__INSTRUCTIONS FOR THE TASK__.
What you return must be every line from the beginning of the data through the line holding "theorem decode_poisoned (w", unchanged.

__MATERIAL SUPPLIED__.

-- ==== Sys2Proof/Laws/Code.lean ====
section
/-! SUPPORT. What a decode gives (R10 to R13), and what a read of the array behind a grant finds (log 4). -/

namespace Sys2Proof.Machine

/-- The outcomes of a decode, with everything the result carries (R10, R11, R13). -/
theorem decode_cases (w : StoredWord) :
    (w.mark = true ∧ decode w = ⟨.poisoned, w.data, w.code, none, none⟩) ∨
    (w.mark = false ∧ (syndromeOf w).odd = true ∧ ∃ b, namedBit (syndromeOf w).s.toNat = some b ∧
      decode w = ⟨.corrected, restored w.data b, w.code, some (syndromeOf w), some b⟩) ∨
    (w.mark = false ∧ (syndromeOf w).odd = false ∧ (syndromeOf w).s = 0 ∧
      decode w = ⟨.clean, w.data, w.code, none, none⟩) ∨
    (w.mark = false ∧ ((syndromeOf w).odd = true ∧ namedBit (syndromeOf w).s.toNat = none ∨
      (syndromeOf w).odd = false ∧ (syndromeOf w).s ≠ 0) ∧
      decode w = ⟨.uncorrectable, w.data, w.code, some (syndromeOf w), none⟩) := by
  unfold decode
  cases hm : w.mark
  · cases ho : (syndromeOf w).odd
    · by_cases hs : (syndromeOf w).s = 0
      · simp [hs]
      · simpa [hs] using Classical.em _
    · cases hb : namedBit (syndromeOf w).s.toNat <;> simp
  · simp

/-- An UNCORRECTABLE decode names no bit. -/
theorem decode_uncorrectable (w : StoredWord) (h : (decode w).outcome = .uncorrectable) : (decode w).bit = none := by
  rcases decode_cases w with ⟨_, e⟩ | ⟨_, _, b, _, e⟩ | ⟨_, _, _, e⟩ | ⟨_, _, e⟩ <;> simp_all

/-- A POISONED decode carries no syndrome and names no bit. -/
theorem decode_poisoned (w : StoredWord) (h : (decode w).outcome = .poisoned) :
    (decode w).bit = none ∧ (decode w).syndrome = none := by
  rcases decode_cases w with ⟨_, e⟩ | ⟨_, _, b, _, e⟩ | ⟨_, _, _, e⟩ | ⟨_, _, e⟩ <;> simp_all

/-- A CLEAN decode carries the data as read. -/
theorem decode_clean (w : StoredWord) (h : (decode w).outcome = .clean) : (decode w).data = w.data := by
  rcases decode_cases w with ⟨_, e⟩ | ⟨_, _, b, _, e⟩ | ⟨_, _, _, e⟩ | ⟨_, _, e⟩ <;> simp_all

/-- The array operation that ends has read what the location holds. -/
theorem State.opened_read (s : State) (loc : Nat) (u : Upset) (h : s.mem.wf = true) :
    (s.opened loc u).mem.read loc = s.found loc u :=
  Memory.read_disturbed_same s.mem loc u h

/-- After a read the location holds what was found there, and every other location what it held. -/
theorem holds_disturbed (s : State) (loc : Nat) (u : Upset) (h : s.mem.wf = true) :
    Holds (s.mem.disturbed loc u) s.mem loc (s.found loc u) :=
  ⟨Memory.read_disturbed_same s.mem loc u h, fun _ hl => Memory.read_disturbed_other s.mem _ _ u hl.symm⟩

/-- After a read and a write the location holds the word written. -/
theorem holds_written (m : Memory) (loc : Nat) (u : Upset) (w : StoredWord) (h : m.wf = true) :
    Holds ((m.disturbed loc u).write loc w) m loc w := by
  refine ⟨Memory.read_write_same _ _ _ (Memory.wf_disturbed m loc u h), fun l hl => ?_⟩
  rw [Memory.read_write_other _ _ _ _ hl.symm, Memory.read_disturbed_other _ _ _ _ hl.symm]

/-- After a drain's writes both its locations hold the word written (R52). -/
theorem holdsBoth_written (m : Memory) (loc : Nat) (u : Upset) (dual : Option Nat) (w : StoredWord) (h : m.wf = true) :
    HoldsBoth (dual.elim ((m.disturbed loc u).write loc w) fun l => ((m.disturbed loc u).write loc w).write l w) m loc
      dual w := by
  obtain ⟨h1, h2⟩ := holds_written m loc u w h
  have hw := Memory.wf_write _ loc w (Memory.wf_disturbed m loc u h)
  cases dual with
  | none => exact ⟨h1, fun _ h => (Option.some_ne_none _ h.symm).elim, fun l hl _ => h2 l hl⟩
  | some d =>
    refine ⟨?_, ?_, fun l hl hd => ?_⟩
    · by_cases e : d = loc
      · subst e
        exact Memory.read_write_same _ _ _ hw
      · exact (Memory.read_write_other _ _ _ _ e).trans h1
    · rintro l ⟨⟩
      exact Memory.read_write_same _ _ _ hw
    · exact (Memory.read_write_other _ _ _ _ (by simpa using hd)).trans (h2 l hl)

end Sys2Proof.Machine
end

__RESULT__.
-- ==== Sys2Proof/Laws/Code.lean ====
section
/-! SUPPORT. What a decode gives (R10 to R13), and what a read of the array behind a grant finds (log 4). -/

namespace Sys2Proof.Machine

/-- The outcomes of a decode, with everything the result carries (R10, R11, R13). -/
theorem decode_cases (w : StoredWord) :
    (w.mark = true ∧ decode w = ⟨.poisoned, w.data, w.code, none, none⟩) ∨
    (w.mark = false ∧ (syndromeOf w).odd = true ∧ ∃ b, namedBit (syndromeOf w).s.toNat = some b ∧
      decode w = ⟨.corrected, restored w.data b, w.code, some (syndromeOf w), some b⟩) ∨
    (w.mark = false ∧ (syndromeOf w).odd = false ∧ (syndromeOf w).s = 0 ∧
      decode w = ⟨.clean, w.data, w.code, none, none⟩) ∨
    (w.mark = false ∧ ((syndromeOf w).odd = true ∧ namedBit (syndromeOf w).s.toNat = none ∨
      (syndromeOf w).odd = false ∧ (syndromeOf w).s ≠ 0) ∧
      decode w = ⟨.uncorrectable, w.data, w.code, some (syndromeOf w), none⟩) := by
  unfold decode
  cases hm : w.mark
  · cases ho : (syndromeOf w).odd
    · by_cases hs : (syndromeOf w).s = 0
      · simp [hs]
      · simpa [hs] using Classical.em _
    · cases hb : namedBit (syndromeOf w).s.toNat <;> simp
  · simp

/-- An UNCORRECTABLE decode names no bit. -/
theorem decode_uncorrectable (w : StoredWord) (h : (decode w).outcome = .uncorrectable) : (decode w).bit = none := by
  rcases decode_cases w with ⟨_, e⟩ | ⟨_, _, b, _, e⟩ | ⟨_, _, _, e⟩ | ⟨_, _, e⟩ <;> simp_all

/-- A POISONED decode carries no syndrome and names no bit. -/
theorem decode_poisoned (w : StoredWord) (h : (decode w).outcome = .poisoned) :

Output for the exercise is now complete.